U.S. Defense Secretary Robert Gates today said China's unusually vocal expressions of dissatisfaction with North Korea might be due to the fact that Monday's explosion caught Beijing by surprise, the Wall Street Journal reported.

"Just based on what the Chinese government has said publicly, they're clearly pretty unhappy about the nuclear test in particular, and they weren't very happy about the missile test, either," Gates said.

He emphasized the importance of Beijing's cooperation in supporting an effective international response, but added that he doesn't want to "put the burden solely on China."

"The reality is while China has more influence probably than anybody else on North Korea, I believe that influence has its limits," Gates said. "It is important for the Chinese to be a part of any effort to try to deal with these issues" (Peter Spiegel, Wall Street Journal, May 28).

Gates tomorrow is slated to address a conference in Singapore on Asian security, where he is also expected to confer privately with regional allies about an international response to the North Korean actions.

While preparing for the so-called “Shangri-La Dialogue,” sponsored by the International Institute for Strategic Studies, “this was not a large topic for the agenda,” a senior defense official told Global Security Newswire this week.
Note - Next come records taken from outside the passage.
theorem inputLoss_keeps {z s : State} (h : Keeps z s) (seen : SupplySeen) :
    Keeps z (inputLoss s seen) := by
  unfold inputLoss
  try dsimp only
  repeat' (first
    | (with_reducible assumption) | (with_reducible apply dSet_keeps) | (with_reducible apply closeBywash_keeps)
    | (fail_if_no_progress with_reducible refine Keeps.put ?_ rfl rfl rfl) | split)

theorem absorb_keeps {z s : State} (h : Keeps z s) :
    Keeps z (absorb s) := by
  unfold absorb
  try dsimp only
  repeat' (first
    | (with_reducible assumption) | (with_reducible apply countT_keeps))

theorem moduleByCommand_keeps {z s : State} (h : Keeps z s) (info : StartInfo) :
    Keeps z (moduleByCommand s info) := by
  unfold moduleByCommand
  try dsimp only
  repeat' (first
    | (with_reducible assumption) | (with_reducible apply start_keeps) | (with_reducible apply dSet_keeps)
    | (with_reducible apply wipe_keeps) | (with_reducible apply absorb_keeps)
    | (fail_if_no_progress with_reducible refine Keeps.put ?_ rfl rfl rfl) | split)

theorem moduleByPin_keeps {z s : State} (h : Keeps z s) :
    Keeps z (moduleByPin s) := by
  unfold moduleByPin
  try dsimp only
  repeat' (first
    | (with_reducible assumption) | (with_reducible apply absorb_keeps) | (with_reducible apply holdByPin_keeps)
    | (with_reducible apply wipe_keeps) | (fail_if_no_progress with_reducible refine Keeps.put ?_ rfl rfl rfl)
    | split)

theorem coldReset_keeps (s : State) (info : StartInfo) : Keeps (readEeprom s) (coldReset s info) := by
  have h : Keeps (readEeprom s) (readEeprom { s with
      pwr := { s.pwr with inputOk := true, tripped := none, held := false, modRstLow := false, sensors := [] }
      host := { s.host with factoryTest := false } }) := ⟨rfl, rfl, rfl, id, id, id⟩
  have hs := start_keeps (dSet_keeps (wipe_keeps h true) (dk 0x1500 3) 0) info
  unfold coldReset
  dsimp only
  split
  · exact moduleByPin_keeps hs
  · exact hs

theorem releasePin_keeps {z s : State} (h : Keeps z s) (info : StartInfo) :
    Keeps z (releasePin s info) := by
  unfold releasePin
  try dsimp only
  repeat' (first
    | (with_reducible assumption) | (with_reducible apply start_keeps) | (with_reducible apply dSet_keeps)
    | (with_reducible apply wipe_keeps) | (fail_if_no_progress with_reducible refine Keeps.put ?_ rfl rfl rfl)
    | split)

theorem tripExpiry_keeps {z s : State} (h : Keeps z s) (info : StartInfo) :
    Keeps z (tripExpiry s info) := by
  unfold tripExpiry
  try dsimp only
  repeat' (first
    | (with_reducible assumption) | (with_reducible apply start_keeps) | (with_reducible apply dSet_keeps)
    | (with_reducible apply wipe_keeps) | split)

theorem endStaging_host (s : State) : (endStaging s).host = s.host := by
  unfold endStaging
  dsimp only [List.foldl]
  split <;> split <;> rfl

theorem cutSessions_keeps {z s : State} (h : Keeps z s) : Keeps z (cutSessions s) := by
  have h1 := endStaging_keeps h
  unfold cutSessions
  refine Keeps.put h1 rfl rfl ?_
  show ((endStaging s).hop.rings, (endStaging s).hop.ledger, (endStaging s).hop.tallies, s.host.mailReq) = _
  rw [← endStaging_host s]
  rfl

theorem warmLoss_keeps {z s : State} (h : Keeps z s) :
    Keeps z (warmLoss s) := by
  unfold warmLoss
  try dsimp only
  repeat' (first
    | (with_reducible assumption) | (with_reducible apply tickFresh_keeps) | (with_reducible apply updateFence_keeps)
    | (fail_if_no_progress with_reducible refine Keeps.put ?_ rfl rfl rfl) | (with_reducible apply foldl_keeps)
    | intro _)

theorem beginWarm_keeps {z s : State} (h : Keeps z s) (cause : Nat) :
    Keeps z (beginWarm s cause) := by
  unfold beginWarm
  try dsimp only
  repeat' (first
    | (with_reducible assumption) | (with_reducible apply dAdd_keeps)
    | (with_reducible apply abandonTransition_keeps) | (with_reducible apply dropVolatile_keeps)
    | (with_reducible apply endMargin_keeps) | (with_reducible apply cutSessions_keeps)
    | (with_reducible apply dSet_keeps) | (with_reducible apply resetPartition_keeps)
    | (with_reducible apply noteAbandoned_keeps) | (with_reducible apply warmLoss_keeps)
    | (with_reducible apply discardParts_keeps)
    | (fail_if_no_progress with_reducible refine Keeps.put ?_ rfl rfl rfl) | (with_reducible apply foldl_keeps)
    | intro _)

theorem raiseWarm_keeps {z s : State} (h : Keeps z s) (cause : Nat) :
    Keeps z (raiseWarm s cause) := by
  unfold raiseWarm
  try dsimp only
  repeat' (first
    | (with_reducible assumption) | (with_reducible apply absorb_keeps) | (with_reducible apply beginWarm_keeps)
    | split)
In the wake of the tests, “I think it’s safe to say that this will be discussed in detail and extensively at the Shangri-La Dialogue, in addition to all the other things that we planned on talking about,” the official said in a Wednesday interview.

The conference presentations are to address a wide array of issues, to include cooperative defense measures, military technology, and energy and food security (Elaine M. Grossman, Global Security Newswire).